We inferred the FOXA1 regulons using the RTN package (v2.13.2)73,74. We estimated single-sample regulon activity by a two-tailed gene set enrichment analysis (GSEA-2T), which was used to sort samples of the TCGA BLCA13 and Sjödahl et al.49. cohorts. The GSEA-2T was performed in R75 using the RTN73 and RTNsurvival packages (v1.20.0)76. For the Kaplan-Meier analysis, we stratified the cohort into 2 groups—positive and negative regulon activity—and evaluated differences between the groups using a Logrank test.

Gene expression correlation analysis

Gene expression data of each cancer cohort in the Cancer Genome Atlas (TCGA) project were analyzed by TCGAbiolinks package (v2.24.3). The expression correlations between CD274 and FOXA1 were calculated based on the normalized reads using cor.test function in R with Spearman method. The results of correlation factors and p-values were summarized, and Bonferroni adjusted p-values were calculated by p.adjust function.

DNA pulldown assay

DNA pulldown assays were performed similar to as described in ref. 77, with the following modifications. 5′-biotinylated probes used corresponded to a region of the promoter of the human CD274 gene, which includes FOXA1 and ISRE motifs.
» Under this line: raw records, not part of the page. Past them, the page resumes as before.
/-- The next probe of a lane, each read at a moment of its own (R304, R313): the lane's record, and whether it is done. -/
def lookProbe (s : State) (n g ns : Nat) (a : Acc) : Acc × Bool × State :=
  let (r, st, s) : Option Nat × Nat × State :=
    if a.home == 0 then lookOwn s n g ns a.data
    else
      let (r, s) := lookCoarse s n ns a.data a.home a.home2
      (r, a.home2, s)
  match r with
  | some v => ({ a with va2 := v }, true, s)
  | none =>
    if a.home < 2 && lookLevel a.data + a.home + 1 ≤ 15 then ({ a with home := a.home + 1, home2 := st }, false, s)
    else ({ a with va2 := 2 ^ 64 * st }, true, s)

/-- A lane's probe would allocate, and the slice of its namespace's queue cannot yet take the task. -/
def allocWaits (s : State) (n ns : Nat) (a : Acc) : Bool :=
  a.home == 0 && bitsOf a.data 72 72 == 0 && (cnpLookup s (lookKey ns a.data 0)).isNone && pushWaits s n

/-- Keys that a canopy operation has yet to touch. -/
def Op.cnpKeys (o : Op) : List (List Word) :=
  if o.kind == .lookup then
    (o.accs.drop o.stage).flatMap fun a => ((List.range 3).drop a.home).map fun d => lookKey (o.args.headD 0) a.data d
  else []

/-- An entry named by a handle (R295, R305): INFLIGHT with that GEN. -/
def handleEnt (s : State) (h : Word) : Option Nat :=
  let (e, gen) := handleOf h
  if (cnpEnt s e).st == 1 && (cnpEnt s e).gen == gen then some e else none

/-- The entry of a fill or abort still to be applied. -/
def Op.cnpEntry (s : State) (o : Op) : Option Nat :=
  if o.kind == .fill || o.kind == .abort then handleEnt s (BitVec.ofNat 32 (o.args.headD 0)) else none

/-- An earlier canopy operation of the wave to the same entry has not been applied (R313). -/
def cnpEarlier (s : State) (oid : Nat) (o : Op) (keys : List (List Word)) : Bool :=
  s.ops.any fun (k, p) =>
    k < oid && p.wid == o.wid && !p.done && (p.kind == .lookup || p.kind == .fill || p.kind == .abort) &&
    ((p.cnpKeys.any fun k => keys.contains k) || (match p.cnpEntry s with
      | some e => keys.contains (cnpEnt s e).key
      | none => false))

/-- Every lane applied: the three registers are written and become full. -/
def lookDone (s : State) (oid : Nat) (o : Op) : State :=
  let res := fun (i l : Nat) => match o.accs.find? fun a => a.lane == l with
    | some a => BitVec.ofNat 32 (datum 32 a.va2 i)
    | none => 0
  completeLanes s oid o res

/-- CANOPY_LOOKUP: the next probe of a `sclook` is made; a lane that names the key of a lower one copies its outcome, and
a glade without permission is DENIED in every lane (R304, R313); where the namespace goes meanwhile, in the lanes still to be probed
(R297, notes/assumptions 148). -/
def execCanopyLookup (op : Nat) (s : State) : Out := runEvent s do
  let o ← need (s.op? op) "CANOPY_LOOKUP"
  require (o.kind == .lookup && !o.done) "CANOPY_LOOKUP"
  let ns := o.args.headD 0
  let a := o.accs.getD o.stage {}
  if o.stage == 0 && a.home == 0 && !permitted s o.glade ns then
    .ok (lookDone s op { o with accs := o.accs.map fun a => { a with va2 := 5 * 2 ^ 64 } })
  else do
    require (!cnpEarlier s op o [lookKey ns a.data a.home]) "CANOPY_LOOKUP"
    let prev := (o.accs.take o.stage).find? fun b => lookKey ns b.data 0 == lookKey ns a.data 0
    require (!(prev.isNone && (nsFind s ns).any fun n => allocWaits s n ns a)) "CANOPY_LOOKUP"
    let (a', fin, s) : Acc × Bool × State := match prev, nsFind s ns with
      | some b, _ => ({ a with va2 := b.va2 }, true, s)
      | none, some n => lookProbe s n o.glade ns a
      | none, none => ({ a with va2 := 2 ^ 64 * (if a.home == 0 then 5 else a.home2) }, true, s)
    let o := { o with stage := if fin then o.stage + 1 else o.stage, accs := o.accs.set o.stage a' }
    let s := s.updOp op fun _ => o
    .ok (if o.stage == o.accs.length then lookDone s op o else s)

/-! ## scfill and scabort (R305, R306) -/

/-- The device witness of the issuing core's view, which a fill and a sweep return (R305, R308). -/
def cnpWitness (s : State) (w : Wave) : DWord := mkWit 2 w.glade 0 (s.coreSt w.core).view

/-- `scfill`: a global store tagged with the core's view; its witness is written at issue (R305). -/
def execScfill (d a : BitVec 7) (sf : BitVec 8) (fa : Bool) (s : State) : Out :=
  issueUnit 4 true s fun s wid eid w f => do
    noControl w
    saveGuard w
    let g ← getOpndsFor s wid w f
      { v := [{ fd := a.toNat, cnt := 4, tie := fa }], s := [{ fd := sf.toNat, cnt := 2 }], sd := some (d.toNat, 2, true) }
      (roomFor s wid w.core (some cTQ) true)
    trapIf (f.active != 0xFFFFFFFF#32) canopyBad
    let hm := g.s.getD 0 0
    let tex := (List.range 32).foldr (fun l acc => vecVal w (g.v.getD 0 0) 4 l + 2 ^ 128 * acc) 0
    let tag := (s.coreSt w.core).view
    let o : Op :=
      { mkOp wid eid w f .fill (some cTQ) with args := [hm % 2 ^ 32, hm / 2 ^ 32, tex], tag := some tag }
    let (_, s) ← addOp s o
    let s := (requestAdvance s w.glade).updWave wid fun w => w.setSPair g.sd (cnpWitness s w)
    .ok (publish (noteStore s wid 1 tag [0]) w.blk)

/-- LastSweep of a record's bit is later than an entry's SWQ (R309). -/
def sweptSince (s : State) (n bit swq : Nat) : Bool :=
  let d := ((Tab.valD s.lastSweep (32 * n + bit) 0).toNat + 2 ^ 32 - swq) % 2 ^ 32
  1 ≤ d && d < 2 ^ 31

/-- The entry a handle was made for, whatever its GEN is now. -/
def madeFor (s : State) (h : Word) : Option CnpEnt := Tab.val? s.canopy (handleOf h).1

/-- A fill arrives at its entry's slice (R305). -/
def applyFill (s : State) (g : Nat) (h mask : Word) (tex : Nat) : State := match handleEnt s h with
  | none => match madeFor s h with
    | some x => match nsFind s x.ns with
      | some n => nsBump s n 0x20
      | none => s
    | none => s
  | some e =>
    let x := cnpEnt s e
    match nsFind s x.ns with
    | none => s
    | some n =>
      if !writeRights s g x.ns then nsBump s n 0x20
      else if (lanesOf mask).any fun b => sweptSince s n b x.swq then dropCounted s e 0x20
      else
        let s := setEnt s e { x with st := 2, texels := tex, dep := mask, fillFrame := nsFrame s n, lastUse := nsFrame s n }
        notifyNs s x.ns

/-- CANOPY_FILL: a fill is accepted or discarded at its slice, and has then landed (R305). -/
def execCanopyFill (op : Nat) (s : State) : Out := runEvent s do
  let o ← need (s.op? op) "CANOPY_FILL"
  require (o.kind == .fill && !o.done) "CANOPY_FILL"
  let keys := match o.cnpEntry s with
    | some e => [(cnpEnt s e).key]
    | none => []
  require (!cnpEarlier s op o keys) "CANOPY_FILL"
  let s := applyFill s o.glade (BitVec.ofNat 32 (o.args.getD 0 0)) (BitVec.ofNat 32 (o.args.getD 1 0)) (o.args.getD 2 0)
  .ok (completeOp s op)

/-- `scabort` (R306). -/
def execScabort (a : BitVec 8) (s : State) : Out :=
  issueUnit 4 true s fun s wid eid w f => do
    noControl w
    let g ← getOpnds s wid w f { s := [{ fd := a.toNat }] }
    let (_, s) ← addOp s { mkOp wid eid w f .abort (some cTQ) with args := [g.s.getD 0 0] }
    .ok s

/-- CANOPY_ABORT: an abort arrives; an INFLIGHT entry of the handle becomes INVALID for a glade with write rights (R306). -/
def execCanopyAbort (op : Nat) (s : State) : Out := runEvent s do
  let o ← need (s.op? op) "CANOPY_ABORT"
  require (o.kind == .abort && !o.done) "CANOPY_ABORT"
  let keys := match o.cnpEntry s with
    | some e => [(cnpEnt s e).key]
    | none => []
  require (!cnpEarlier s op o keys) "CANOPY_ABORT"
  let s := match o.cnpEntry s with
    | some e => if writeRights s o.glade (cnpEnt s e).ns then dropEnt s e else s
    | none => s
  .ok (completeOp s op)

/-! ## Sweeps, frames and status (R307 to R311) -/

/-- `scinval`: the sweep pins its tag on the issuing core until it has completed (R307, R308). -/
def execScinval (d a : BitVec 8) (s : State) : Out :=
  issueUnit 4 true s fun s wid eid w f => do
    noControl w
    let g ← getOpnds s wid w f { s := [{ fd := a.toNat, cnt := 2 }], sd := some (d.toNat, 2, true) }
    let v := g.s.getD 0 0
    let ns := v % 2 ^ 32
    trapIf (ns / 2 ^ 16 != 0 || !writeRights s w.glade ns) canopyBad
    let o : Op :=
      { mkOp wid eid w f .sweep (some cTQ) with args := [ns, v / 2 ^ 32], tag := some (s.coreSt w.core).view }
    let (_, s) ← addOp s o
    .ok ((requestAdvance s w.glade).updWave wid fun w => w.setSPair g.sd (cnpWitness s w))
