-- ==== Sys2Proof/Machine/Save.lean ====
section
/-! DEFINITION. Setting a wave's fragments aside for a delivery and returning them (R384, R387, R414), the image of a
vacated block and its restoration (R190, R291, R385 to R389). -/

namespace Sys2Proof.Machine

open Sys2Proof

/-! ## Deliveries -/

/-- The fragment of a per-context handler: every lane that has not ended (R384, R414). -/
def handlerFrag (w : Wave) (pc : DWord) : Frag := { memb := ~~~w.ended, emask := ~~~w.ended, pc := pc }

/-- PREEMPT of a wave: its fragments, scalars, v0 and v1 are set aside; v0 receives 4L and v1 0 (R384, R387). -/
def Wave.deliverPreempt (w : Wave) (pc harea : DWord) (restore : Bool) : Wave :=
  let v0 := (List.range 32).foldl (fun w l => (w.setV 0 l (BitVec.ofNat 32 (4 * l))).setV 1 l 0) w
  let it : Intr := { cause := 0x18, restore := restore, ents := w.ents, sregs := w.sregs, v01 := w.vregs.filter fun e => e.1 < 64,
                     sEmpty := w.sEmpty, vEmpty := w.vEmpty, replay := w.replay, harea := harea }
  { v0 with ents := [(0, .frag (handlerFrag w pc))], vEmpty := [], replay := [], intr := some it }

/-- The wave as its delivery found it, with the hidden-register edits: a PREEMPT delivery reloads its registers. -/
def Wave.interrupted (w : Wave) : Wave := match w.intr with
  | none => w
  | some it =>
    if it.cause == 0x18 then
      { w with ents := it.ents, sregs := it.sregs, vregs := it.v01 ++ w.vregs.filter fun e => 64 ≤ e.1,
               sEmpty := it.sEmpty, vEmpty := it.vEmpty, replay := it.replay, intr := none }
    else { w with ents := it.ents, intr := none }

/-! ## Descriptors (R42, R317) -/

def Cmd.prio (k : Cmd) : Nat := k.b 0 27 26
def Cmd.ctx (k : Cmd) : Nat := if k.isPass then k.b 0 5 0 else k.b 0x3C 5 0

/-! ## Images -/

/-- What names a block, on which the unstated sizes of its image's sections depend. -/
def imageShape (s : State) (b : Block) : List Nat := [(s.cmdD b.cmd).glade, (s.cmdD b.cmd).seq, b.stage, b.lin]

/-- The glade and context of a block. -/
def blkCtx (s : State) (b : Block) : Nat × Nat := ((s.cmdD b.cmd).glade, (s.cmdD b.cmd).ctx)

/-- HAREA in bytes, SLOTSZ in bytes, SAVESLOTS and SAVEBASE of a context (R381). -/
def hareaBytes (s : State) (g c : Nat) : Nat := 1024 * regFld s (.gld g) (ctxOff c + 0x18) 31 24
def slotBytes (s : State) (g c : Nat) : Nat := 65536 * regFld s (.gld g) (ctxOff c + 0x18) 23 16
def saveSlots (s : State) (g c : Nat) : Nat := regFld s (.gld g) (ctxOff c + 0x18) 15 0
def saveBase (s : State) (g c : Nat) : Nat := reg64 s (.gld g) (ctxOff c + 0x10)

/-- Pattern tables of a block's parts that hold its context (R190): those of its cores, or of its image. -/
def imageTables (s : State) (b : Block) : List (Nat × Nat × Pattern) :=
  let own := blkCtx s b
  if b.cores.isEmpty then (b.image.getD {}).tables
  else (b.cores.zipIdx).flatMap fun (c, p) =>
    (s.coreSt c).tables.filterMap fun (n, t) => if t.owner == some own then some (p, n, t) else none

/-- The waves of a block, resident or in its image. -/
def blkWaves (s : State) (b : Block) : List Wave :=
  b.waves.map fun k => (s.wave? k).getD (Tab.valD (b.image.getD {}).waves k {})

/-- Parts of a block (R318). -/
def partCount (s : State) (b : Block) : Nat := if b.stage == 0 then (s.cmdD b.cmd).b 0 19 16 else 1

/-- ITEM of a section: wave, part, index (R389). -/
def item (wave part index : Nat) : Nat := wave + 2 ^ 8 * part + 2 ^ 11 * index

/-- A section of an image: TAG, ITEM, payload bytes. -/
structure Section where
  tag : Nat
  item : Nat
  len : Nat

/-- The device sections of a block's image, in the order of R389; their payloads' sizes are the device's
(notes/assumptions 17). -/
def deviceSections (s : State) (b : Block) : List Section :=
  let ws := blkWaves s b
  let parts := List.range (partCount s b)
  let per := fun (tag : Nat) => ws.map fun w => (tag, item w.widx 0 0)
  let l : List (Nat × Nat) := [(1, 0)] ++ per 2 ++ per 3 ++ per 4 ++
    (ws.flatMap fun w => (List.range w.nacc).map fun h => (5, item w.widx 0 h)) ++
    ((b.slots.filter fun (_, x) => x.st != 0 && x.st != 4).map fun (k, _) => (6, item 0 (k / 16) (k % 16))) ++
    (parts.map fun p => (7, item 0 p 0)) ++ ((imageTables s b).map fun (p, n, _) => (8, item 0 p n)) ++ per 9 ++
    (if b.stage == 3 then [(0xA, 0)] else []) ++ [(0xB, 0)]
  (l.mergeSort fun x y => x.1 < y.1 || (x.1 == y.1 && x.2 ≤ y.2)).map fun (t, i) =>
    { tag := t, item := i, len := Config.sectionSize (imageShape s b) t i }

/-- The handler sections: one for each wave (R389). -/
def handlerSections (s : State) (b : Block) : List Section :=
  let (g, c) := blkCtx s b
  (List.range b.waves.length).map fun i => { tag := 0x100, item := i, len := hareaBytes s g c }

/-- Bytes of sections with their headers, each payload padded to 16 bytes. -/
def Section.bytes (x : Section) : Nat := 16 + (x.len + 15) / 16 * 16
def sectionBytes (l : List Section) : Nat := (l.map Section.bytes).foldl (· + ·) 0

/-- Offset of the first handler section. -/
def areaOff (s : State) (b : Block) : Nat := 64 + sectionBytes (deviceSections s b)

/-- The size of a block's image: header, device sections, and with a handler the handler areas (R389). -/
def imageBytes (s : State) (b : Block) : Nat :=
  let (g, c) := blkCtx s b
  areaOff s b + (if ctxHandler s g c == 0 then 0 else sectionBytes (handlerSections s b))

/-- Address of a save slot. -/
def slotVa (s : State) (g c n : Nat) : Nat := saveBase s g c + n * slotBytes s g c

/-- Address of the handler area of a wave in the image of a delivery (R384, R389). -/
def hareaVa (s : State) (b : Block) (area widx : Nat) : Nat :=
  let (g, c) := blkCtx s b
  slotVa s g c (b.slotNo.getD 0) + area + widx * (16 + (hareaBytes s g c + 15) / 16 * 16) + 16

/-- Writes bytes to a context's memory where its pages grant it. -/
def writeBytes (s : State) (g c va : Nat) : List Byte → State
  | [] => s
  | b :: t => match writableHome s g c va with
    | some h => writeBytes { s with mem := setByte s.mem h b } g c (va + 1) t
    | none => writeBytes s g c (va + 1) t

/-- `n` free bytes. -/
def State.freeBytes (s : State) (n : Nat) : List Byte × State :=
  ((List.range n).map fun i => Config.freeByte (s.freeCount + i), { s with freeCount := s.freeCount + n })

/-- The image header (R389). -/
def imageHeader (s : State) (b : Block) (kind cause : Nat) (fallback handler : Bool) (len nsect : Word) : List Byte :=
  let (g, c) := blkCtx s b
  let k := s.cmdD b.cmd
  let flags := (if fallback then 2 ^ 25 else 0) + (if handler then 2 ^ 24 else 0) + kind * 2 ^ 16 + 1
  let time := timebase s (dieOf (b.cores.headD 256))
  let ws : List Word := [0x53365841#32, BitVec.ofNat 32 flags, len, nsect, BitVec.ofNat 32 (c * 256 + g), BitVec.ofNat 32 k.seq,
    BitVec.ofNat 32 b.lin, BitVec.ofNat 32 ((b.waves.length - 1) * 256 + partCount s b), k.ccpc.extractLsb' 0 32,
    k.ccpc.extractLsb' 32 32, time.extractLsb' 0 32, time.extractLsb' 32 32, BitVec.ofNat 32 cause, 0, 0, 0]
  toBytes 64 (ofWords ws)

/-- The header of a section. -/
def Section.header (x : Section) : List Byte :=
  toBytes 16 (x.tag + 2 ^ 16 + 2 ^ 32 * x.len + 2 ^ 64 * x.item)

/-- Writes sections one after the other. A payload that R389 does not lay out is free bytes (notes/assumptions 17); a handler
area stays as the handler wrote it; a fault record is given. -/
def writeSections (s : State) (g c va : Nat) (record : List Word) : List Section → State
  | [] => s
  | x :: t =>
    let s := writeBytes s g c va x.header
    let s :=
      if x.tag == 0x100 then s
      else if x.tag == 0x200 then writeBytes s g c (va + 16) (toBytes 64 (ofWords record))
      else
        let (bs, s) := s.freeBytes x.len
        writeBytes s g c (va + 16) bs
    writeSections s g c (va + x.bytes) record t

/-- Writes an image to a slot: header, then sections in ascending TAG (R389). A dump adds the fault record there is. -/
def writeImage (s : State) (b : Block) (slot kind cause : Nat) (fallback handler : Bool) (record : List Word) : State :=
  let (g, c) := blkCtx s b
  let l := deviceSections s b ++ (if handler then handlerSections s b else []) ++
    (if record.isEmpty then [] else [({ tag := 0x200, item := 0, len := 64 } : Section)])
  let va := slotVa s g c slot
  let s := writeBytes s g c va
    (imageHeader s b kind cause fallback handler (BitVec.ofNat 32 (64 + sectionBytes l)) (BitVec.ofNat 32 l.length))
  writeSections s g c (va + 64) record l

/-- A saved block: its waves go into the image, RELEASING slots become FREE, and its cores are released (R291, R385). -/
def saveBlock (s : State) (bid : Nat) : State :=
  let b := s.blkD bid
  let fell : Bool := match b.image with
    | some im => im.fallback
    | none => true
  let ws : Tab Wave := b.waves.map fun k => (k, (s.waveD k).interrupted)
  let s := match b.slotNo with
    | some n => writeImage s b n 1 0 fell (!fell) []
    | none => s
  let im : Image := { fallback := fell, handler := !fell, area := (b.image.getD {}).area, waves := ws.mergeSort (fun x y => x.1 ≤ y.1), tables := imageTables s b }
  let s := b.waves.foldl (fun s k => { s with waves := Tab.del s.waves k }) s
  let (g, c) := blkCtx s b
  let s := (s.noteStall g c).noteLeave g c
  s.updBlk bid fun b => { b with st := .saved, image := some im, cores := [], budgetAt := none, since := s.now,
                                 slots := b.slots.filter fun (_, x) => x.st != 4 }

/-- Registers from v2 on and the scalars of a wave whose handler is to reload them (R387): free values. -/
def Wave.freed (w : Wave) (seed : Nat) : Wave :=
  let vs : Tab Word := (List.range (32 * (w.nvreg - 2))).map fun i => (64 + i, Config.freeWord (seed + 64 + i))
  let ss : Tab Word := (List.range 192).map fun i => (i, Config.freeWord (seed + 8192 + i))
  { w with vregs := (w.vregs.filter fun e => e.1 < 64) ++ vs, sregs := ss }

/-- Units that a save withdrew or left held re-execute with a fresh timeout (R269). -/
def Wave.freshTimeouts (w : Wave) (now : Nat) : Wave :=
  w.mapAllFrags fun f => { f with held := f.held.map fun h => { h with limit := h.limit.map fun _ => now + 1000 * h.tcount } }

/-- A restored wave on its core and quadrant: with handler sections it receives PREEMPT with RESTORE (R387). -/
def restoreWave (s : State) (b : Block) (area : Nat) (handler : Bool) (wid core quad : Nat) (w : Wave) : State :=
  let w := { w.freshTimeouts s.now with core := core, quad := quad, born := s.nextId }
  let s := { s with nextId := s.nextId + 1 }
  if handler && !w.over then
    let pc := BitVec.ofNat 64 (ctxHandler s w.glade w.ctx)
    let w' := (w.freed s.freeCount).deliverPreempt pc (BitVec.ofNat 64 (hareaVa s b area w.widx)) true
    let w' := { w' with intr := w'.intr.map fun it => { it with sregs := w.sregs } }
    { s.setWave wid w' with freeCount := s.freeCount + 16384 }
  else s.setWave wid w

/-- Re-applies a replay entry: it is outstanding again, on the wave's new core, and holds the block until it is done. A pop or
push is a new request, on its way to the header's slice (R388). -/
def replayOp (s : State) (bid : Nat) (o : Op) : State :=
  let (id, s) := s.fresh
  let stage := if o.kind == .tqpop || o.kind == .tqpush then 0 else o.stage
  { s with ops := Tab.put s.ops id { o with core := (s.waveD o.wid).core, wait := some bid, cancel := false, issued := s.now,
                                            stage := stage } }

/-- Restores a saved block whose waves go to the given cores and quadrants (R387): tables, waves, then replay entries. One whose
waves have all ended has no handler to run. -/
def restoreBlock (s : State) (bid : Nat) (cores : List Nat) (place : List (Nat × Nat × Nat)) : State :=
  let b := s.blkD bid
  let im := b.image.getD {}
  let runs := im.handler && !(Tab.vals im.waves).all Wave.over
  let s := im.tables.foldl (fun s (p, n, t) => s.updCore (cores.getD p 0) fun x => { x with tables := Tab.put x.tables n t }) s
  let s := s.updBlk bid fun b => { b with cores := cores, st := if runs then .restoring else .running, entries := [], away := false,
                                          image := if runs then some im else none, slotNo := if runs then b.slotNo else none }
  let b' := s.blkD bid
  let s := place.foldl (fun s (wid, core, quad) => match Tab.val? im.waves wid with
    | some w => restoreWave s b' im.area runs wid core quad w
    | none => s) s
  let s := s.updBlk bid fun b => { b with image := b.image.map fun im => { im with waves := [] } }
  let s := if runs then s else noteFinished s bid
  b.entries.foldl (fun s o => replayOp s bid o) s

end Sys2Proof.Machine
end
The following 5′ biotinylated DNA probes were used in this study. Wild-type CD274 (forward 5′-ACTGACATGTTTCACTTTCTGTTTCATTTC; reverse 5′-GAAATGAAACAGAAAGTGAAACATGTCAGT), Mutant (forward 5′-ACTGACACGTCGCACCGACCGTCGCACGAC; reverse 5′-GTCGTGCGACGGTCGGTGCGACGTGTCAGT), scrambled (forward 5′-CGAGCGATCGAGCGATCGAGCGATCGAGCG; reverse 5′-CGCTCGATCGCTCGATCGCTCGATCGCTCG). DNA probes were annealed in annealing buffer (10 mM Tris (pH8.0), 50 mM NaCl, 1 mM EDTA (pH8.0)) at 95 C for 5 min, and then cooled to room temperature. Annealed probes were then added to streptavidin-coated beads (Thermo Fisher Scientific). Probe-conjugated beads were incubated in blocking buffer (20 mM Tris (pH8.0), 15% glycerol, 0.05% NP40) containing 50 mg of sonicated salmon sperm DNA. Beads were washed 3 times with 200 ml of blocking buffer (no salmon sperm DNA) and incubated at 4 C overnight with nuclear lysates. Nuclear lysates of UM-UC1 cells, UM-UC1 cells after 18 h treatment with IFNγ (100 ng/ml) (R&D systems) or vehicle control (distilled water), or FOXA1 KO UM-UC1 cells were prepared using NE-PER Nuclear and Cytoplasmic Extraction Reagents (Thermo Fisher Scientific). After incubation, beads were washed 3 times with 200 μl of blocking buffer without salmon sperm DNA. After washing, bound proteins were eluted with 50 μl of elution buffer (1xNuPAGE LDS sample buffer, 10% mercaptoethanol). Samples were run on 4–12% NuPAGE gel (Thermofisher Fisher Scientific) and were immunoblotted using primary antibodies for FOXA1 (1:500, ab23738, Abcam) and IRF1 (D5E4) (1:1000, #8478, Cell signaling).

Statistics and reproducibility

Cell line experiments were performed in triplicate at least two times. No statistical method was used to predetermine sample size. No data were excluded from the analyses. The experiments were not randomized. The Investigators were not blinded to allocation during experiments and outcome assessment.

Reporting summary

Further information on research design is available in the Nature Research Reporting Summary linked to this article.